Na nota hoje enviada à imprensa realça que aquela atividade “consome grandes quantidades de água potável por dia, para além de intoxicar e contaminar rios, ribeiras e reservas de água usadas na agricultura e na rede de abastecimento, contaminando também os veios/lençóis freáticos, o que coloca em risco a saúde pública a muitos quilómetros das explorações”.

O movimento alerta ainda para o risco que presenta para a biodiversidade.

“Estão em causa explorações em áreas protegidas – Reserva Agrícola Mundial (FAO), Reserva da Biosfera Transfronteiriça Gerês- Xurés, Património Mundial da UNESCO, Rede Natura 2000, zonas limítrofes do único Parque Nacional (Peneda Gerês), no futuro Geoparque Estrela e em vários parques naturais”, sublinha.

O património histórico, cultural e natural é, segundo o Movimento de Defesa do Ambiente e Património do Alto Minho, outra das áreas que estará em risco com o projeto de mineração.

“Há áreas que correspondem à existência de património de interesse cultural, arqueológico, histórico, arquitetónico, paisagístico, artístico, património privado em risco de expropriação”, denuncia.

Para o movimento cívico “a viabilidade do modelo económico associado à mineralização previsto é, portanto, altamente questionável, porque todo o processo está a ser conduzido sem dar garantias seguras de que irão existir soluções para os impactes gerados”.
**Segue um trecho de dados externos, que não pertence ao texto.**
/-- PEER_ABSENT_TIMEOUT (R465): no control flit of a circuit across a fibre port for 32,000 rc. -/
def execPeerAbsentTimeout (s : State) : Host.Outcome State Fault Refusal :=
  let t := s.cur.tile
  let h : HandleId := fin 64 s.cur.ix
  let c := s.circ t h.val
  if !c.ext || c.rerr || !(c.state == .live || c.state == .derigging) then .next s
  else if s.paused t c then .next (s.dueH (s.now + 32000) t h.val .peerAbsentTimeout)
  else if s.now < c.lastCtl + 32000 then .next (s.dueH (c.lastCtl + 32000) t h.val .peerAbsentTimeout)
  else .next (deliver (peerRec s t h c) (faultCirc t h s))

/-- EXT_PORT_LOSS (R464): an OPEN fibre port has lost its light. -/
def execExtPortLoss (s : State) : Host.Outcome State Fault Refusal :=
  let f : FibreId := fin 64 s.cur.ix
  if (s.fib f.val).state ≠ .fopen then .next s
  else
    let s := (invalidate true f.val (invalidate false f.val s)).modFib f.val fun y => { y with state := .dark }
    let (n, s) := failAll (fun _ c => c.fibs.contains f) s
    .next (deliver {
      code := .extPortLoss, kind := .async, fab := some { fib := BitVec.ofNat 6 f.val },
      extra := BitVec.ofNat 64 (n % 256) } s)

/-! ## The mesh and the rings -/

/-- MZI_FAIL (R461): an element is unusable from now on; circuits that cross it reroute. -/
def execMziFail (stage : StageId) (el : Nat) (s : State) : Host.Outcome State Fault Refusal :=
  let e := stage.val * Config.elementsPerStage + el
  let s := s.modHub fun h => { h with badEl := if h.badEl.contains e then h.badEl else h.badEl ++ [e] }
  let (n, s) := failAll (fun _ c => c.path.any fun p => p.1 == e) s
  .next (deliver {
    code := .mziFail, kind := .async,
    extra := BitVec.ofNat 64 (stage.val + 2 ^ 5 * (el % 2 ^ 9) + 2 ^ 14 * (n % 256)) } s)

/-- A port after a line of one side is lost (R459). -/
def Port.loseLine (y : Port) (line : Nat) (rx : Bool) : Port :=
  if (y.bad rx).contains line then y
  else if rx then { y with rxBad := y.rxBad ++ [line] } else { y with txBad := y.txBad ++ [line] }

/-- The circuits joined to a port that reroute when it fails. -/
def onPort (s : State) (t : TileId) (p : Nat) (u : TileId) (c : Circ) : Bool :=
  (s.joins u c).contains (Config.tilePort t.val p)

/-- A port out of service in both directions (R459, R460): its circuits reroute; the record waits for the substitute
where there is one to choose. Neither this, nor a change of striping (R459), nor a spare lamp switched in (R457) is an
inventory change that advances INVSEQ and raises vector 2: of the changes of units only R434, R435 and R458 say so (R28; the
model's choice, log 47). -/
def losePort (t : TileId) (p line : Nat) (rx : Bool) (s : State) : State :=
  let h := s.portHandle t p
  let s := s.modPort t p fun y => { y with out := true }
  let (_, s) := failAll (onPort s t p) s
  if s.handles.any fun q => (s.circ q.1 q.2.val).failed && onPort s t p q.1 (s.circ q.1 q.2.val) then
    (s.modPort t p fun y => { y with lost := some (rx, line, s.now, h) }).dueN (stepAfter s.now) 0 .rigRetry
  else deliver (ringRec s t p line rx h 0 none) s

/-- RING_DETUNE (R459): a data ring loses lock; the striping changes at a message boundary within 6,400 rc, an open
choice (log 6). -/
def execRingDetune (line : LampId) (rx : Bool) (s : State) : Host.Outcome State Fault Refusal :=
  let t := s.cur.tile
  let p := s.cur.ix % 16
  let n := (((s.tile t).port p).loseLine line.val rx).count rx
  let (v, s) := s.fresh
  let s := if n < 4 then s else deliver (ringRec s t p line.val rx (s.portHandle t p) n none) s
  let s := if (((s.tile t).port p).bad rx).contains line.val then s
    else s.modPort t p fun y => { y with failing := y.failing ++ [(rx, line.val)] }
  .next (s.dueH (s.now + v.toNat % 6401) t p (.stripingChange line rx))

/-- STRIPING_CHANGE (R145, R459): the direction goes on with the lines it has left; below 4 it is out of service. -/
def execStripingChange (line : LampId) (rx : Bool) (s : State) : Host.Outcome State Fault Refusal :=
  let t := s.cur.tile
  let p := s.cur.ix % 16
  let s := s.modPort t p fun y => { y.loseLine line.val rx with failing := y.failing.filter fun f => f != (rx, line.val) }
  if ((s.tile t).port p).count rx < 4 then .next (losePort t p line.val rx s)
  else
    .next (s.handles.foldl (fun s q =>
      let c := s.circ q.1 q.2.val
      if c.pathed && onPort s t p q.1 c then s.modCirc q.1 q.2.val fun x => { x with lines := s.lineCount q.1 c } else s) s)

/-- CONTROL_RING_DETUNE (R460): L9 of a port fails; the port is out of service. -/
def execControlRingDetune (rx : Bool) (s : State) : Host.Outcome State Fault Refusal :=
  .next (losePort s.cur.tile (s.cur.ix % 16) 9 rx s)

/-! ## Lamps -/

/-- The record of a lamp (R456). -/
def lampRec (s : State) (code : FaultCode) (lamp : Nat) (n : StringId) (spare : Bool) : FaultRec :=
  {
    code := code, kind := .async,
    task := ((s.stringTask n).map (·.id)).getD 0,
    extra := BitVec.ofNat 64 (lamp + 16 * n.val + if spare then 256 else 0) }

/-- The circuits with an end on a string. -/
def State.onString (s : State) (n : StringId) : List (TileId × HandleId) :=
  s.handles.filter fun p => (s.circ p.1 p.2.val).state != .idle && (s.circStrings p.1 (s.circ p.1 p.2.val)).contains n
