-- ==== Sys2Proof/Machine/Image.lean ====
section
/-!
DEFINITION. Task images: their header, sections and records, and what makes one invalid (spec/10 R256 to R259, spec/03
R65, R66, spec/04 R101, R109, R112, R113, spec/07 R187, spec/08 R194, R195, R202, spec/09 R215, spec/16 R365, spec/21
R423).
-/
namespace Sys2Proof.Machine

/-- n bytes at an MPA as a number, lowest first. -/
def State.leAt (s : State) (mpa n : Nat) : Nat := leNat (s.readBytes mpa n)

/-- A section of an image that lies at an MPA, from its entry of the section table (R257); its reserved byte. -/
def sectAt (s : State) (base i : Nat) : Sect × Nat :=
  let e := base + 64 + 16 * i
  ({ ty := s.leAt e 2, cls := s.leAt (e + 2) 1, size := s.leAt (e + 4) 4, mpa := base + s.leAt (e + 8) 8 },
    s.leAt (e + 3) 1)

/-- The bytes of one record of a section type; 0 where records differ in length (R258). -/
def recordSize : Nat → Nat
  | 3 => 72
  | 4 => 72
  | 5 => 32
  | 6 => 32
  | 7 => 128
  | 8 => 8
  | 9 => 24
  | 0xA => 24
  | 0xB => 16
  | 0xC => 40
  | 0xD => 16
  | 0xE => 24
  | _ => 0

/-- The MPAs of the records of a section of records of one length. -/
def Sect.records (x : Sect) : List Nat :=
  let n := recordSize x.ty
  if n = 0 then [] else (List.range (x.size / n)).map fun i => x.mpa + n * i

/-- Whether a section belongs to one class, by its type (R258). -/
def ofClass (ty : Nat) : Bool := !(decide (5 ≤ ty) && decide (ty ≤ 8))

/-- The sections of a type for a class, in order. -/
def Img.sections (x : Img) (ty cls : Nat) : List Sect := x.sects.filter fun y => y.ty == ty && y.cls == cls

/-- The records of a type for a class, in order. -/
def Img.records (x : Img) (ty cls : Nat) : List Nat := (x.sections ty cls).flatMap Sect.records

/-! ## Records -/

/-- The 64-bit words of a record from its byte 8 on. -/
def bodyWords (s : State) (r n : Nat) : List DWord := (List.range n).map fun i => s.readDWord (r + 8 + 8 * i)

/-- Whether a nest record breaks R66. -/
def nestBad (l : List DWord) : Bool :=
  let n := nestLoops l
  let h := l.getD 0 0
  let js := List.range n
  n == 0 || decide (6 < n) || h.extractLsb' 32 32 != 0 || h.extractLsb' 4 12 != 0 || l.getD 1 0 != 0 ||
    (js.any fun j => nestStep l j == 0 || (l.getD (2 + j) 0).extractLsb' 3 13 != 0) ||
    (js.any fun r => js.all fun j => nestOrder l j != r) || decide (2 ^ 32 < nestTotal l)

/-- Whether a SEM record is one that R187 and R271 allow: a mode of 0 or 1, words 1 to 3 zero in counting mode, and
arrivals expected in phase mode. -/
def semRecBad (s : State) (r : Nat) : Bool :=
  let mode := s.leAt (r + 1) 1
  let w (i : Nat) : Nat := s.leAt (r + 8 + 4 * i) 4
  decide (1 < mode) || s.leAt (r + 2) 6 != 0 || (mode == 0 && (w 1 != 0 || w 2 != 0 || w 3 != 0)) ||
    (mode == 1 && w 0 / 2 ^ 16 == 0)

/-- Whether a GROUP record breaks R365: a reserved field, DROP or OUT that is not zero. -/
def groupRecBad (d : DWord) : Bool := d.extractLsb' 56 7 != 0 || d.extractLsb' 0 42 != 0

/-- How many slots, nests, jobs or entries a section type names. -/
def indexLimit : Nat → Nat
  | 3 => 4096
  | 4 => 16
  | 9 => 256
  | 0xA => 16
  | 0xB => 64
  | 0xC => 256
  | 0xD => 256
  | _ => 32

/-- The slot, nest, semaphore, job or entry index that a record names. -/
def recIndex (s : State) (ty r : Nat) : Nat := if ty = 9 then s.leAt r 1 else s.leAt r 8

/-- Whether the body of an indexed record breaks the rules of its structure's chapter (R259). -/
def recBad (s : State) (ty r : Nat) : Bool :=
  match ty with
  | 3 => !recValid (BitVec.ofNat 512 (s.leAt (r + 8) 64))
  | 4 => nestBad (bodyWords s r 8)
  | 9 => semRecBad s r
  | 0xA => (rjobOf (s.leAt (r + 8) 16)).isNone
  | 0xB => (tslotOf (s.leAt (r + 8) 4)).isNone || s.leAt (r + 12) 4 != 0
  | 0xC => (centryOf (s.leAt (r + 8) 32)).isNone
  | 0xD => groupRecBad (s.readDWord (r + 8))
  | _ => inbBad (bodyWords s r 2)

/-- Whether the records of an indexed type of one class are sound: indices in range, none twice (R259). -/
def classRecsOk (s : State) (x : Img) (ty cls : Nat) : Bool :=
  let l := x.records ty cls
  let ix := l.map (recIndex s ty)
  (ix.all fun i => decide (i < indexLimit ty)) && decide ix.Nodup && l.all fun r => !recBad s ty r

/-- Whether a CODE section is sound (R258, R259). -/
def codeOk (s : State) (x : Sect) : Bool :=
  let n := s.leAt (x.mpa + 16) 4
  decide (32 + n ≤ x.size) && decide (n ≤ 0x400000) && s.leAt (x.mpa + 20) 12 == 0 &&
    (List.range 4).all fun i => let e := s.leAt (x.mpa + 4 * i) 4; e % 8 == 0 && decide (e < n)

/-- The records of a DATA section: MPA of the bytes, VA, length and cores; none where the section does not hold whole
records (R258). -/
def dataRecords (s : State) (stop : Nat) : Nat → Nat → Option (List (Nat × Nat × Nat × Nat))
  | 0, at' => if at' = stop then some [] else none
  | n + 1, at' =>
    if at' = stop then some []
    else
      let len := s.leAt (at' + 8) 4
      let next := at' + 16 + alignUp len 8
      if stop < at' + 16 ∨ stop < next ∨ s.leAt (at' + 14) 2 ≠ 0 then none
      else (dataRecords s stop n next).map fun l => (at' + 16, s.leAt at' 8, len, s.leAt (at' + 12) 2) :: l

/-- The records of a DATA section. -/
def Sect.data (x : Sect) (s : State) : Option (List (Nat × Nat × Nat × Nat)) :=
  dataRecords s (x.mpa + x.size) (x.size / 16 + 1) x.mpa

/-- The section types whose records have an index. -/
def indexedTypes : List Nat := [3, 4, 9, 0xA, 0xB, 0xC, 0xD, 0xE]

/-- Whether the sections of one class are sound (R259). -/
def classOk (s : State) (x : Img) (cls : Nat) : Bool :=
  (match x.sections 1 cls with
    | [y] => codeOk s y
    | _ => false) &&
    ((x.sections 2 cls).all fun y => (y.data s).isSome) && indexedTypes.all fun ty => classRecsOk s x ty cls

/-! ## The whole task -/

/-- Whether the flags of a lease record and its zero bytes are sound (R258). -/
def leaseRecOk (s : State) (r : Nat) : Bool := decide (s.leAt (r + 16) 4 < 8) && s.leAt (r + 24) 8 == 0

/-- The ranges of a lease record: one for each task tile index that TILES names. -/
def leaseRanges (s : State) (nstr r : Nat) : List Lease :=
  let flags := s.leAt (r + 16) 4
  let tiles := s.leAt (r + 20) 4
  ((List.range (4 * nstr)).filter fun t => tiles / 2 ^ t % 2 == 1).map fun t =>
    {
      tix := t, va := s.leAt r 8, size := s.leAt (r + 8) 8, rd := flags % 2 == 1, wr := flags / 2 % 2 == 1,
      heap := flags / 4 % 2 == 1 }

/-- The granules of the heap of a tile: HEAPBASE and HEAPLIMIT (R100, R101); equal where it has none. -/
def heapSpan (l : List Lease) (tix : Nat) : Nat × Nat :=
  match l.filter fun y => y.tix == tix && y.heap with
  | [] => (0, 0)
  | y :: r =>
    r.foldl (fun p z => (Nat.min p.1 (z.va / 2 ^ 30), Nat.max p.2 ((z.va + z.size + 2 ^ 30 - 1) / 2 ^ 30)))
      (y.va / 2 ^ 30, (y.va + y.size + 2 ^ 30 - 1) / 2 ^ 30)

/-- Whether the ranges of a tile keep to R101 and R423. -/
def leasesOk (l : List Lease) (tix : Nat) : Bool :=
  let sum := (l.filter fun y => y.tix == tix).foldl (fun n y => n + y.size) 0
  let h := heapSpan l tix
  decide (sum ≤ 0xFFF000000) && decide (h.2 - h.1 ≤ 64)

/-- Whether a load-class entry is valid (R215). -/
def loadOk (w : Nat) : Bool := w / 2 ^ 16 == 0 && w / 8 % 32 == 0 && decide (w / 2 ^ 8 % 2 ^ 8 ≤ 64)

/-- CLASS of a load-class entry. -/
def loadClass (w : Nat) : Nat := w % 8

/-- Whether two sections, or a section and the header, overlap. -/
def overlap (a b : Nat × Nat) : Bool := decide (a.1 < b.1 + b.2) && decide (b.1 < a.1 + a.2)

/-- Whether no two of a list of byte ranges overlap. -/
def disjoint : List (Nat × Nat) → Bool
  | [] => true
  | a :: r => (r.all fun b => !overlap a b) && disjoint r

/-- THE IMAGE AT AN MPA (R256 to R259); none where it is invalid. -/
def parseImage (s : State) (base : Nat) : Option Img :=
  let nstr := s.leAt (base + 6) 1
  let nsect := s.leAt (base + 12) 2
  let len := s.leAt (base + 48) 8
  let cls := (List.range 32).map fun t => s.leAt (base + 16 + t) 1
  let raw := (List.range nsect).map (sectAt s base)
  let sects := raw.map Prod.fst
  let head := s.leAt base 4 == 0x36395846 && s.leAt (base + 4) 2 == 1 && decide (1 ≤ nstr) && decide (nstr ≤ 8) &&
    decide (s.leAt (base + 7) 1 < 2 ^ nstr) && decide (1 ≤ s.leAt (base + 8) 4) && decide (1 ≤ nsect) &&
    decide (nsect ≤ 1024) && s.leAt (base + 14) 2 == 0 && s.leAt (base + 56) 8 == 0 &&
    ((List.range 32).all fun t => let c := cls.getD t 0; if t < 4 * nstr then decide (c ≤ 15) else c == 0xFF)
  if !head then none
  else
    let shape := (raw.all fun p => p.2 == 0) &&
      (sects.all fun x =>
        decide (1 ≤ x.ty) && decide (x.ty ≤ 0xE) && (if ofClass x.ty then decide (x.cls ≤ 15) else x.cls == 0xFF) &&
          (x.mpa - base) % 8 == 0 && decide (x.mpa - base + x.size ≤ len) &&
          (recordSize x.ty == 0 || x.size % recordSize x.ty == 0 || (ofClass x.ty && !cls.contains x.cls))) &&
      disjoint ((0, 64) :: sects.map fun x => (x.mpa - base, x.size)) &&
      ([5, 7, 8].all fun ty => decide ((sects.filter fun x => x.ty == ty).length ≤ 1)) &&
      ((sects.filter fun x => x.ty == 7).all fun x => x.size == 128)
    if !shape then none
    else
      let img : Img := {
        nstr := nstr, acc3 := BitVec.ofNat 8 (s.leAt (base + 7) 1), interval := s.leAt (base + 8) 4, classes := cls,
        sects := sects }
      let loads := match (img.records 7 0xFF).head? with
        | some r => (List.range 32).map fun i => s.leAt (r + 4 * i) 4
        | none => List.replicate 32 0
      let ranges := (img.records 6 0xFF).flatMap (leaseRanges s nstr)
      let used := (cls.filter fun c => c != 0xFF).eraseDups
      let ok := (used.all (classOk s img)) && ((img.records 6 0xFF).all (leaseRecOk s)) &&
        ((img.records 5 0xFF).all fun r => s.leAt (r + 24) 1 % 16 == 0 && s.leAt (r + 28) 2 == 0) && loads.all loadOk &&
        (List.range 32).all (leasesOk ranges)
      if ok then some { img with loads := loads, ranges := ranges } else none

/-- The load-class check over all four positions of each string (R215). -/
def loadsFit (x : Img) : Bool :=
  (List.range x.nstr).all fun k =>
    let l := (List.range 4).map fun j => loadClass (x.loads.getD (4 * k + j) 0)
    l.all fun a => l.all fun b => decide (a ≤ b + 1)

/-- Whether a string position of an image accepts a 3-tile string (R59). -/
def Img.accepts3 (x : Img) (k : Nat) : Bool := x.acc3.getLsbD k

/-- The words of the RIG section, in program order (R258). -/
def Img.rigWords (x : Img) (s : State) : List DWord := (x.records 8 0xFF).map s.readDWord

/-- Whether a rig program holds a RIG or RIGM with its external flag set (R87, R380). -/
def rigsOut (l : List DWord) : Bool :=
  l.any fun w => let sop := (w.extractLsb' 58 6).toNat; (sop == 1 || sop == 2) && w.getLsbD 23

end Sys2Proof.Machine
end

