-- ==== Sys2Proof/Certificates/Slice0/Obligations.lean ====
section
/-!
DEFINITION. The statements for the provers: what every word and every event of the opcode table does when it completes, how
words issue and read and deliver, what traps, records and reset are, and what every step keeps.
-/
open Sys2Proof Sys2Proof.Machine Sys2Proof.Claims

/-! ## Issue, operands, delivery -/

/-- Decoding reads back what encoding packs, for every well-formed instruction and every unit that reads its words, and
a machine event has no word. -/
def Obligations.EncodingRoundTrips : Prop := ∀ i : Instr, Laws.RoundTrip.Statement i

/-- Words written out bit by bit from the spec's encodings decode to the instructions they stand for (R232, R233, R240
to R246). -/
def Obligations.WrittenWordsDecode : Prop :=
  decode (.cluster .c) 0x0000703D40000000 = .ok (.add ⟨false, 0, false⟩ ⟨3, true, 1, 0x75, 0, 0⟩) ∧
    decode (.cluster .c) 0xCC00000000000003 = .ok (.clkdiv ⟨true, 0, false⟩ ⟨0, false, 0, 0, 3⟩) ∧
    decode (.cluster .v) 0x0300B02081A40000 = .ok (.vfma ⟨false, 0, false⟩ ⟨5, true, 1, 2, 3, 0x240000⟩) ∧
    decode (.cluster .m) 0x130E228500000080 = .ok (.sst ⟨false, 0, false⟩ ⟨0x71, false, 5, 0, false, 2, 2, 0, 0x80⟩) ∧
    decode (.cluster .e) 0x1100043420000058 = .ok (.mma ⟨false, 0, false⟩ ⟨false, 0, true, 0x0D, 4, 0, 0, 0x58⟩) ∧
    decode .rig 0x0471300001000000 = .ok (.rig ⟨7, 0x1300001000000⟩) ∧
    decode (.cluster .c) 0x7E00000000000000 = .error (.reservedCommon 0x7E)

/-- A step runs what the bytes of the instruction store decode to: the issue of a cluster that may issue is exec of
the instruction at its program counter, a word that can be read (R444), with that cluster as the one that acts (R72,
R245). -/
def Obligations.StepRunsDecodedWord : Prop :=
  ∀ (s : State) (n : Nat) (t : TileId) (k : CoreId) (cl : Cluster) (r : List (Nat × Act)) (i : Instr),
    s.agenda = (n, .issue t k cl) :: r → n ≤ s.now → ((s.core t k).clu cl).held = false →
    ((s.core t k).clu cl).stat = .running → (s.core t k).bundleWait = false → (s.core t k).gated = false →
    (s.tile t).badWords.contains ((s.core t k).clu cl).pc = false →
    decode (.cluster cl) ((s.tile t).store.get ((s.core t k).clu cl).pc.toNat 0x7E00000000000000) = .ok i →
    step s = exec i { s with
      agenda := r, cur := { tile := t, core := k, ix := cl.code, cl := cl, bundle := false, slot := 0, res := .done } }

/-- No word and no event ends the machine: exec answers a next state for each in every state. A word whose guard is false has no
effect and goes on in sequence (R235); one that asks for a rendezvous is held, and no register and no byte of memory changes
(R73). A rig word without its task, and an event whose unit has nothing that it could act on, leave the whole state: that such
a row answers the state as it is is the model's convention for a step that does not happen (log 3). -/
def Obligations.EveryInstructionAnswersNext : Prop :=
  (∀ (i : Instr) (s : State), ∃ t, exec i s = .next t) ∧
  (∀ (i : Instr) (cl : Cluster) (x : BitVec 64) (s : State), .cluster cl ∈ i.units → encode i = some x → s.cur.cl = cl →
    (s.cc.clu cl).req = none →
    (((hdrOf x).sync = true → s.cur.bundle = true ∨ (s.cc.clu cl).noSync = true) →
      (s.cc.clu cl).guard (hdrOf x).gd.toNat = (hdrOf x).gn →
        exec i s = .next (settle (atWord cl s) (.done (atWord cl s)))) ∧
    ((hdrOf x).sync = true → s.cur.bundle = false → (s.cc.clu cl).noSync = false →
      ∃ t, exec i s = .next t ∧ t.mem = s.mem ∧ (t.cc.clu cl).held = true ∧ (t.cc.clu cl).pc = (s.cc.clu cl).pc ∧
        ∀ d n, t.cc.reg d n = s.cc.reg d n)) ∧
  (∀ (i : Instr) (s : State), .rig ∈ i.units → s.slotTask s.cur.slot = none → exec i s = .next s) ∧
  ∀ s : State,
    let rests (l : List Instr) : Prop := ∀ i ∈ l, exec i s = .next s
    let c := hc s
    (s.slotTask (fin 8 s.cur.ix) = none →
      rests [.launch, .preemptionRequest, .rigProgramStop, .preemptionComplete, .resume, .taskEnd]) ∧
    (s.request s.cur.tile = none → rests [.coreStop, .watchdog]) ∧ (s.cc.held = false → rests [.engineFreeze]) ∧
    (s.cc.stuck = false → rests [.clusterDeadlock]) ∧ (s.cc.gated = false → rests [.coreWake]) ∧
    (s.cc.asks s.now = false → rests [.wakeRequest]) ∧ ((∀ k, (s.ct.core k).asks s.now = false) → rests [.inrushGrant]) ∧
    (chanJob s s.cur.tile (fin 8 s.cur.ix) = none → rests [.copyChunk, .carderBlock]) ∧
    (s.cc.queue (queueOf s.cur.ix) = [] → rests [.copyJobComplete, .hubRecovery]) ∧
    ((s.ct.cents.get s.cur.ix {}).rdy = false → rests [.firingComplete]) ∧
    (firstWalk s.ct.walkq (s.now / 2) = none → rests [.walkerCycle]) ∧
    (c.pathed = false → rests [.settlingEnd]) ∧ (c.waits = false → rests [.pathBlocked]) ∧
    (c.failed = false → rests [.reroute]) ∧ (c.state ≠ .derigging → rests [.derigComplete]) ∧
    (c.ext = false → rests [.peerAbsentTimeout]) ∧ (c.sent = [] → rests [.resendTimeout]) ∧
    (c.hears = false → ∀ leaf a b d e, rests [.statusFlit leaf a b, .negativeResponse leaf a b d e, .keepalive leaf a b d]) ∧
    (∀ src, s.ct.home? src = none → rests [.controlSlot src, .keepaliveSend src, .leafSlot src] ∧
      ∀ sq, src.md = s.hub.modid → rests [.commit src sq]) ∧
    ((s.fib (s.cur.ix % 64)).state ≠ .probing → rests [.probeTimeout] ∧ ∀ loss, rests [.probeComplete loss]) ∧
    ((s.fib (s.cur.ix % 64)).state ≠ .fopen → rests [.extPortLoss]) ∧
    ((s.str (fin 8 s.cur.ix)).pausedAt = none → rests [.lampRelight]) ∧
    (s.ct.inService = false → ∀ pc cause, rests [.coreFailed pc, .tileBypass cause]) ∧
    (s.hub.cmd = none → rests [.abort, .setmodid]) ∧
    (s.hub.cmd = none → s.hub.stream = none → rests [.checkpoint, .restore, .checkpointComplete, .restoreComplete]) ∧
    (s.hub.astat ≠ 1 → rests [.attestationRequest, .attestationComplete]) ∧
    (s.hub.stage ≠ 0xE → ∀ off x, rests [.bar2Write off x]) ∧
    (s.hub.stage = 0xE → s.hub.dead = true → ∀ v, rests [.taskDoorbell v])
“As empresas de mineração correrão riscos de falir e de abandonar o nosso território, deixando um tremendo e irrecuperável passivo ambiental. É urgente parar esta calamidade que está prestes a destruir o nosso país, os nossos territórios, as nossas águas, a nossa vida”, adverte.

Segundo dados anteriormente fornecidos à Lusa pelo coordenador do projeto “Da Serra d’Arga à Foz do Âncora”, que envolve os municípios de Caminha, Viana do Castelo e Ponte de Lima, Guilherme Lagido, a Serra d’Arga abrange uma área de 10 mil hectares, dos quais 4.280 hectares encontram-se classificados como Sítio de Importância Comunitária.

O responsável, que é também vice-presidente da Câmara de Caminha, adiantou que “cerca de 90% dos 10 mil hectares da Serra d’Arga distribuem-se pelos concelhos de Caminha e Viana do Castelo, 8% no concelho de Ponte de Lima e os restantes 2% em Vila Nova de Cerveira.

O projeto “Da Serra d’Arga à Foz do Âncora” foi apresentado publicamente em junho. Envolve os concelhos de Caminha, Viana do Castelo e Ponte de Lima e visa a classificação daquele território como Área de Paisagem Protegida como forma de travar o projeto de prospeção de minerais.